Quantas histórias do automobilismo não te fizeram pensar: “Isso rende um filme”. Pois parece que os diretores finalmente estão dando atenção para essas histórias.
O filme “Rush – No Limite da Emoção” (Rush, 2016) trouxe ao grande público a rivalidade entre James Hunt e Niki Lauda, sendo aclamado não só por entusiastas. O sucesso de Rush abriu caminho para outros filmes: Ford Vs. Ferrari é mais uma história das pistas que está fazendo sucesso nos cinemas e, de certa forma, acabou ofuscando uma outra obra cinematográfica sobre o automobilismo, o curta “Le Mans 1955”, do diretor belga Quentin Baillieux, que retrata a maior tragédia da história do automobilismo.
A edição de 1955 da 24 horas de Le Mans era a chance de a Mercedes-Benz conseguir mais uma vitória na prova e consagrar o novo 300SLR, derivado do monoposto W196 que já havia vencido a Mille Miglia com Stirling Moss e Denis Jenkinson (que inventou o papel de navegador nesta prova).

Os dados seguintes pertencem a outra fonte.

-- ==== Sys2Proof/Machine/LinkOps.lean ====
section
/-! DEFINITION. The link controller and the interpreter's hand-overs: acceptance, replay and refusal (R22 to R25), answers
(R26, R37), the transmitter (R27, R28), the receiver (R15 to R19), and the two resets (R2, R46). -/
namespace Sys2Proof.Machine

/-! ### Request places -/

/-- The free place an accepted frame or a replayed answer goes into; which one is not observable (log entry 13). -/
def State.freePlace (s : State) : Option (Fin 4) := allChannels.find? (fun p => decide (s.place p = .empty))

/-- An answer joins the answer queue (R26). -/
def State.enqueueAnswer (s : State) (r : AnswerRef) : State :=
  { s with link := { s.link with answers := s.link.answers ++ [r] } }

/-- The interpreter takes the earliest waiting request, or is IDLE (R32). -/
def State.takeNext (s : State) : State :=
  match s.link.waiting with
  | [] => { s with interp := .idle }
  | p :: ps => { s with interp := .executing p .fresh, link := { s.link with waiting := ps } }

/-- The answer is kept in the replay memory if its request is still the last accepted one (R23). -/
def Replay.keep (e : Replay) (p : Fin 4) (a : Answer) : Replay :=
  if e.place = p ∧ e.answer = none then { e with answer := some a } else e

/-- The answer to request r in place p is produced and placed (R37). The interpreter's next state is not chosen here. -/
def State.placeAnswer (s : State) (p : Fin 4) (r : Request) (res : Result) (data : List Byte) : State :=
  let a : Answer := { tag := r.tag, typ := answerType r.typ, payload := res.code :: data }
  let s := (s.setPlace p (.answered r a)).enqueueAnswer (.place p)
  { s with link := { s.link with replay := s.link.replay.map (fun e => e.keep p a) } }

/-- The answer is placed and the interpreter takes the next request (R32, R37). -/
def State.reply (s : State) (p : Fin 4) (r : Request) (res : Result) (data : List Byte) : State :=
  (s.placeAnswer p r res data).takeNext

/-- A frame that is refused is answered FULL from the refusal place, or dropped and counted (R25). -/
def State.refuse (s : State) (tag typ : Byte) : State :=
  match s.link.refusal with
  | some _ => { s with link := { s.link with dropped := satInc16 s.link.dropped } }
  | none =>
    let a : Answer := { tag := tag, typ := answerType typ, payload := [Result.full.code] }
    State.enqueueAnswer { s with link := { s.link with refusal := some a } } .refusal

/-- A frame is accepted into place p (R22, R23, R32, R42). -/
def State.accept (s : State) (p : Fin 4) (tag typ : Byte) (payload : List Byte) (crc : Half) : State :=
  let r : Request :=
    { tag := tag, typ := typ, payload := payload, claimHeld := decide (typ = 0x02) && s.claim.isSome }
  let s := s.setPlace p (.request r)
  let s := { s with link := { s.link with replay := some { tag := tag, crc := crc, place := p, answer := none } } }
  match s.interp with
  | .idle => { s with interp := .executing p .fresh }
  | .executing _ _ | .resetWait _ => { s with link := { s.link with waiting := s.link.waiting ++ [p] } }

/-- A duplicate of the last accepted request is discarded, replayed or refused (R24). -/
def State.duplicate (s : State) (e : Replay) (tag typ : Byte) : State :=
  match e.answer with
  | none => s
  | some a =>
    match s.freePlace with
    | some p => (s.setPlace p (.replayed a)).enqueueAnswer (.place p)
    | none => s.refuse tag typ

/-- The frame is a duplicate: the entry's TAG and CRC equal the frame's (R22). -/
def State.duplicateOf (s : State) (tag : Byte) (crc : Half) : Option Replay :=
  s.link.replay.filter (fun e => decide (e.tag = tag) && decide (e.crc = crc))

/-- A good frame is dealt with (R22). -/
def State.goodFrame (s : State) (tag typ : Byte) (payload : List Byte) (crc : Half) : State :=
  match s.duplicateOf tag crc with
  | some e => s.duplicate e tag typ
  | none =>
    match s.freePlace with
    | some p => s.accept p tag typ payload crc
    | none => s.refuse tag typ

/-! ### The receiver -/

def State.setRx (s : State) (r : Receiver) : State := { s with link := { s.link with rx := r } }

/-- A format error discards the partial frame and returns the receiver to HUNT (R16, R18, R19). -/
def State.formatError (s : State) : State :=
  { s with link := { s.link with rx := .hunting, formatErrors := satInc16 s.link.formatErrors } }

/-- A format error if the receiver is inside a frame; nothing in HUNT (R15, R18, R19). -/
def State.breakFrame (s : State) : State := if s.link.rx.state = .hunt then s else s.formatError

/-- The LEN of the partial frame. -/
def Receiver.len (r : Receiver) : Nat := (byteAt r.got 0).toNat

/-- The second CRC byte: the frame is compared, and handed on or discarded (R17). -/
def State.checkFrame (s : State) (crcHigh : Byte) : State :=
  let r := s.link.rx
  let sent : Half := (crcHigh ++ byteAt r.got (3 + r.len) : BitVec 16)
  let s := s.setRx .hunting
  if sent = r.crc then s.goodFrame (byteAt r.got 1) (byteAt r.got 2) ((r.got.drop 3).take r.len) sent
  else { s with link := { s.link with checkFailures := satInc16 s.link.checkFailures } }

/-- A byte is passed to the frame receiver (R15 to R17). -/
def State.rxByte (s : State) (b : Byte) : State :=
  let r := s.link.rx
  let got := r.got ++ [b]
  match r.state with
  | .hunt => if b = Config.sync then s.setRx { state := .header, got := [], crc := 0xFFFF } else s
  | .header =>
    if r.got = [] ∧ Config.maxPayload < b.toNat then s.formatError
    else
      let next := if got.length < 3 then RxState.header else if byteAt got 0 = 0 then .check else .body
      s.setRx { state := next, got := got, crc := crcByte r.crc b }
  | .body =>
    let next := if got.length < 3 + r.len then RxState.body else .check
    s.setRx { state := next, got := got, crc := crcByte r.crc b }
  | .check => if got.length ≤ 3 + r.len + 1 then s.setRx { r with got := got } else s.checkFrame b

/-! ### The resets -/

/-- Every block but the link's pins, the straps, buffer memory and the input sampling takes its value of power-on or of the
RESET request; the two agree in these (R30, R31, R46, R49, R51, R52, R68, R111, R112, R137, R138, R139, R196, R197). -/
def State.clearBlocks (s : State) : State :=
  { s with
    link := .powerOn, interp := .idle, claim := none, rotation := 4
    targets := Vector.replicate 16 .default
    jobs := Vector.replicate 64 .free
    timers := Vector.replicate 4 .powerOn
    lines := s.lines.map (fun l => { l with sel := .off })
    arbs := Vector.replicate 4 .powerOn
    engs := Vector.replicate 4 .powerOn
    notices := .powerOn }

/-- Every engine stops at once (R168). The spec gives the engines' stores at that moment no order (R46, R54, R168, R182): CH0
first and CH3 last is the model's choice (log entry 31), so that of two stores to one address the higher channel's byte stays. -/
def State.stopAll (s : State) : State := allChannels.foldl State.stopEngine s

/-- The reset of the RESET request, and its STARTED record (R46, R47). -/
def State.resetRequest (s : State) : State := (s.stopAll.clearBlocks).hand (.started .resetRequest)

/-- RSTn low takes effect inside the part (R2). -/
def State.powerOn (s : State) : State :=
  let s := s.stopAll.clearBlocks
  { s with
    phase := .held, clearPos := 0, usPhase := 0
    spi := { s.spi with ignored := false, slot := none }
    lines := s.lines.map (fun l => { l with seen := none })
    busySeen := Vector.replicate 4 none }

/-! ### The transmitter -/

/-- The answer a reference stands for. -/
def State.answerOf (s : State) (r : AnswerRef) : Option Answer :=
  match r with
  | .refusal => s.link.refusal
  | .place p =>
    match s.place p with
    | .answered _ a | .replayed a => some a
    | .empty | .request _ => none

/-- Core clocks of one UART character: ten bit times (R10). -/
def Straps.charClocks (t : Straps) : Nat := 10 * Config.uartBitClocks t.br1 t.br0

/-- A frame starts. -/
def State.startFrame (s : State) (src : Source) (bytes : List Byte) : State :=
  { s with link := { s.link with tx := some { source := src, bytes := bytes, sent := 0 }
                                 txClocks := if s.straps.spi then 0 else s.straps.charClocks } }

/-- The choice at a frame boundary: the oldest answer, else the oldest notice record if notices are not paused, which leaves
its queue as its frame starts (R27, R192). -/
def State.frameBoundary (s : State) : State :=
  match s.link.tx, s.link.answers with
  | some _, _ => s
  | none, r :: _ =>
    match s.answerOf r with
    | some a => s.startFrame (.answer r) a.frame
    | none => s
  | none, [] =>
    match s.notices.paused, s.notices.records with
    | false, n :: _ => (s.startFrame .notice n.frame).setNotices s.notices.depart
    | _, _ => s

/-- In UART mode a frame boundary stands whenever the transmitter is idle (R27); the UART needs the clock (log entry 9). -/
def State.uartBoundary (s : State) : State :=
  if s.timed && !s.straps.spi then s.frameBoundary else s

/-- An answer's frame has been sent whole: the answer leaves the queue and its place is free (R21, R26). -/
def State.freeAnswer (s : State) (r : AnswerRef) : State :=
  let s := { s with link := { s.link with answers := s.link.answers.erase r } }
  match r with
  | .refusal => { s with link := { s.link with refusal := none } }
  | .place p => s.setPlace p .empty

/-- A frame has been sent whole. The last byte of the RESET answer makes the reset take effect (R44). -/
def State.frameSent (s : State) (src : Source) : State :=
  let s := { s with link := { s.link with tx := none, txClocks := 0 } }
  match src with
  | .notice => s
  | .answer r =>
    let s := s.freeAnswer r
    match s.interp, r with
    | .resetWait p, .place q => if p = q then s.resetRequest else s
    | _, _ => s

/-- A byte of the frame in progress has been sent (R12, R21). -/
def State.txByteSent (s : State) : State :=
  match s.link.tx with
  | none => s
  | some f =>
    if f.sent + 1 < f.bytes.length then
      { s with link := { s.link with tx := some { f with sent := f.sent + 1 }
                                     txClocks := if s.straps.spi then 0 else s.straps.charClocks } }
    else s.frameSent f.source

/-- An SPI byte slot begins: the next byte of the frame, a new frame, or the idle fill; during start-up always the fill (R6,
R12). -/
def State.slotStart (s : State) : State :=
  let s := if s.phase = .running then s.frameBoundary else s
  let kind := if s.link.tx.isSome then Slot.frameByte else Slot.fill
  { s with spi := { s.spi with slot := some kind } }

/-- The answer of exec: the next state, after the frame boundary an idle UART transmitter stands at (R27). The records that one
command hands, and its answer, all join their queues before that boundary (R185; the model's choice, log entry 32). -/
def State.done (s : State) : Host.Outcome State Fault Refusal := .next s.uartBoundary

end Sys2Proof.Machine
end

O principal rival para o Mercedes seria o Jaguar D-Type, que tinha aerodinâmica apurada e inovadores freios a disco nas quatro rodas. A Mercedes estava na disputa pela liderança contra a Jaguar, mas a emoção da corrida foi interrompida na 35ª volta por um acidente dramático com o piloto Pierre Levegh da Mercedes.
O filme retrata essa corrida pelo ponto de vista do piloto americano John Fitch, que revezava a pilotagem do 300SLR com Pierre Levegh. O primeiro ponto de destaque no curta é o estilo da animação, minimalista, simples, mas que consegue transmitir a emoção dos personagens.
Os carros estão bem representados, tanto os de corrida quanto os caminhões de apoio, com destaque para o Renntransporter da Mercedes. Os sons são bastante detalhados, do contato dos pneus com o cascalho, o ronco dos motores de corrida e o vozerio dos espectadores dão a sensação de envolvimento com a cena trágica. A trilha orquestrada está no mesmo nível, durante as cenas de corrida a música dita o ritmo e a urgência da competição.
A opção pelo ponto de vista de John Fitch não se deveu apenas ao fato de ele ser o parceiro de Levegh na prova, mas também porque o americano passava por um drama pessoal pois estava sempre à sombra de pilotos mais famosos e se considerava velho demais para correr — anda que, na época, tivesse 38 anos.
O acidente é tratado de forma respeitosa, não é mostrado na tela, apenas vemos o resultado. O diretor quis mostrar como a competição e o orgulho podem distanciar as pessoas de seu lado humano. Fitch representa o lado impactado pela tragédia do acidente enquanto o diretor da equipe esquece o acidente quando vê que um de seus carros tem chances de ganhar a corrida. O curta usa os olhos dos personagens para transmitir os sentimentos para o espectador, os diálogos após o acidente são poucos porém fortes e marcantes.
O filme traz licenças poéticas para manter a narrativa, a mais perceptível é a responsabilidade de sair da corrida ficar sobre o diretor da equipe, na realidade foi a chefia da Mercedes que precisou ser convencida. Mas essa licença poética ajuda a mostrar a divisão entre o lado racional de Fitch e a passionalidade de conseguir a vitória. O curta consegue trazer fortes emoções em seus 15 minutos de duração, da euforia da corrida à melancolia do acidente.
Le Mans 1955 foi premiado no Festival Internacional de Cinema de St. Louis como melhor curta-metragem de animação. Com isso, o filme é elegível para concorrer ao Oscar nessa mesma categoria. Felizmente ele está disponível na íntegra no YouTube, com dublagem em inglês e legendas em português.